Anyhow. The story continues to be weak, but because this episode was more eventful, it immediately makes it better than the previous ones. Unfortunately, the lame story exposes yet another of the new series' weaknesses. While it was always the case that a weird story lied at the center of the old "Twin Peaks" (the Laura Palmer mystery initially, the quest for the Black Lodge afterwards), it was interwoven between a noir labyrinth concerning the shady dealings of the town inhabitants, a humane bittersweet small-town drama, and chunks of offbeat soap-opera. These were as central as the weird quasi-mystical, quasi-horror, quasi- sci-fi "main" story lines. The show was called "Twin Peaks" after all, it was about the denizens of Twin Peaks.

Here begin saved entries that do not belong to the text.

/-- Outside IDLE, without a reset or an abort, the phase's own rule is one of the relation. -/
theorem stepRule_phaseEdge {s : State} (hr : s.pins.rst = false) (hp : s.phase ≠ .idle)
    (hf : s.phase.abortable = true → s.pins.busFault = false) : StepRule s (phaseEdge s) := by
  have hlow : s.phase = .setup ∨ s.phase = .shiftLo → s.pins.busFault = false := fun h => hf (Phase.abortable_of_low h)
  have hhigh : s.phase = .shiftHi → s.pins.busFault = false := fun h => hf (by rw [h]; rfl)
  rcases phaseEdge_cases s with ⟨h, e⟩ | ⟨h, hc, e⟩ | ⟨h, hc, e⟩ | ⟨h, hc, hb, hk, e⟩ | ⟨h, hc, hb, hk, e⟩ | ⟨h, hc, hb, e⟩ |
    ⟨h, hc, hl, e⟩ | ⟨h, hc, hl, e⟩ | ⟨h, hc, e⟩ | ⟨h, hc, e⟩ <;> rw [e]
  · exact absurd h hp
  · exact .rise hr h (hlow h) hc
  · exact .count hr h hf hc
  · exact .fallToHold hr h (hhigh h) hc hb hk
  · exact .fallToNextByte hr h (hhigh h) hc hb hk
  · exact .fallToNextBit hr h (hhigh h) hc hb
  · exact .releaseFault hr h hc hl
  · exact .releaseOK hr h hc hl
  · exact .gapEnd hr h hc
  · exact .gapWait hr h hc

/-- Every step is one rule of the relation, and then the clock edge as such. -/
theorem stepRule_of_step {s t : State} (h : step s = .next t) : ∃ u, StepRule s u ∧ t = u.advance := by
  rcases step_inversion h with ⟨hr, e⟩ | ⟨hr, hp, hv, e⟩ | ⟨hr, hp, hv, hok, e⟩ | ⟨hr, hp, hv, hbad, c, hc, e⟩ | ⟨hr, hp, hf, e⟩ |
    ⟨hr, hp, hf, e⟩
  · exact ⟨_, .reset hr, e⟩
  · exact ⟨_, .idle hr hp hv, e⟩
  · exact ⟨_, .begin hr hp hv hok, e⟩
  · exact ⟨_, .reject c hc hr hp hv hbad, e⟩
  · exact ⟨_, .abort hr hp hf, e⟩
  · exact ⟨_, stepRule_phaseEdge hr hp hf, e⟩

/-! ### What the acceptance of a valid request loads -/

theorem begin_frameLen {op : ReqOp} {len : BitVec 6} {addr : Byte} (h : validate op addr len = .ok) (s : State) :
    (beginTransaction op len addr s).frameLen.toNat = dataLen op addr len + 1 := by
  have := dataLen_le h
  rw [beginTransaction, loadTransaction_frameLen, BitVec.toNat_ofNat, frameOf_length, Nat.mod_eq_of_lt (by omega)]

theorem begin_nrxL {op : ReqOp} {len : BitVec 6} {addr : Byte} (h : validate op addr len = .ok) (s : State) :
    (beginTransaction op len addr s).nrxL.toNat = rxCount op addr len := by
  have := rxCount_le h
  rw [beginTransaction, loadTransaction_nrxL, BitVec.toNat_ofNat, Nat.mod_eq_of_lt (by omega)]

theorem begin_txFrame (op : ReqOp) (len : BitVec 6) (addr : Byte) (s : State) (k : Fin 33) :
    (beginTransaction op len addr s).txFrame.get k = (frameOf s.build op addr len s.pins.reqWdata).getD k.val 0x00 := by
  rw [beginTransaction, loadTransaction_txFrame, loadFrame_get]

/-! ### The position in the frame -/

/-- The next byte of a frame: no index wraps below 32. -/
theorem byteIdx_succ {k : Fin 33} (h : k.val + 1 < 33) : (k + 1).val = k.val + 1 :=
  Fin.val_add_one_of_lt (Fin.lt_def.2 (Nat.lt_of_succ_lt_succ h))

/-- The next bit of a byte: no index wraps above 0. -/
theorem bitIdx_pred {j : Fin 8} (h : j ≠ 0) : (j - 1).val = j.val - 1 := Fin.sub_val_of_le (Fin.one_le_of_ne_zero h)

/-! ### The six items of R48, each kept by every rule -/

section

variable {s u : State}

/-- `done` is low while chip-select is asserted. -/
theorem Inv.done_low (h : Inv s) (hp : s.phase.selected = true) : ¬ s.doneR = true := by
  intro hd
  rcases h.done_strobe hd with ⟨hg, -⟩ | ⟨hi, -⟩
  · rw [hg] at hp; cases hp
  · rw [hi] at hp; cases hp

/-- Item 1: chip-select is asserted exactly in the selected phases. -/
theorem StepRule.chip_select (hu : StepRule s u) (h : Inv s) : u.csnR = false ↔ u.phase.selected = true := by
  have hs := h.chip_select
  cases hu with
  | reset | begin | releaseFault | releaseOK => simp [beginTransaction, Phase.selected]
  | idle | reject | count | gapWait => exact hs
  | abort _ hp => exact hs.trans (iff_of_true (Phase.selected_of_abortable hp) rfl)
  | rise _ hp => rcases hp with hp | hp <;> simpa [hp, Phase.selected] using hs
  | fallToHold _ hp | fallToNextByte _ hp | fallToNextBit _ hp | gapEnd _ hp => simpa [hp, Phase.selected] using hs

/-- Item 2: SCK is high exactly in SHIFT_HI. -/
theorem StepRule.clock_high (hu : StepRule s u) (h : Inv s) : u.sckR = true ↔ u.phase = .shiftHi := by
  have hs := h.clock_high
  cases hu with
  | reset | begin | abort | rise | fallToHold | fallToNextByte | fallToNextBit => simp [beginTransaction]
  | idle | reject | count | gapWait => exact hs
  | releaseFault _ hp | releaseOK _ hp | gapEnd _ hp => simpa [hp] using hs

One would have hoped that after Lynch made the mistake of ditching all that and focusing entirely on Laura Palmer in "Fire Walk With Me", resulting in a one-sided and mediocre film, he would have learnt his lesson. But no. This new series revolves entirely around the dull doppelganger story, with virtually no subplots, no interesting characters, no television flair whatsoever, uninspired direction (name me one scene that is as poetic as Laura's painting in "Fire Walk With Me"), cold digital feel (superiority of film proved once again), cheap CGI, ludicrous Roadhouse endings that do little more than promote Lynch's favorite hipster bands, laughable horror outbursts like the "Exorcist"-esque kid in the car, and so on, and so on. Let us hope at least that after two unmitigated disasters back-to-back (this and Inland Empire) nobody gives Lynch free reign ever again.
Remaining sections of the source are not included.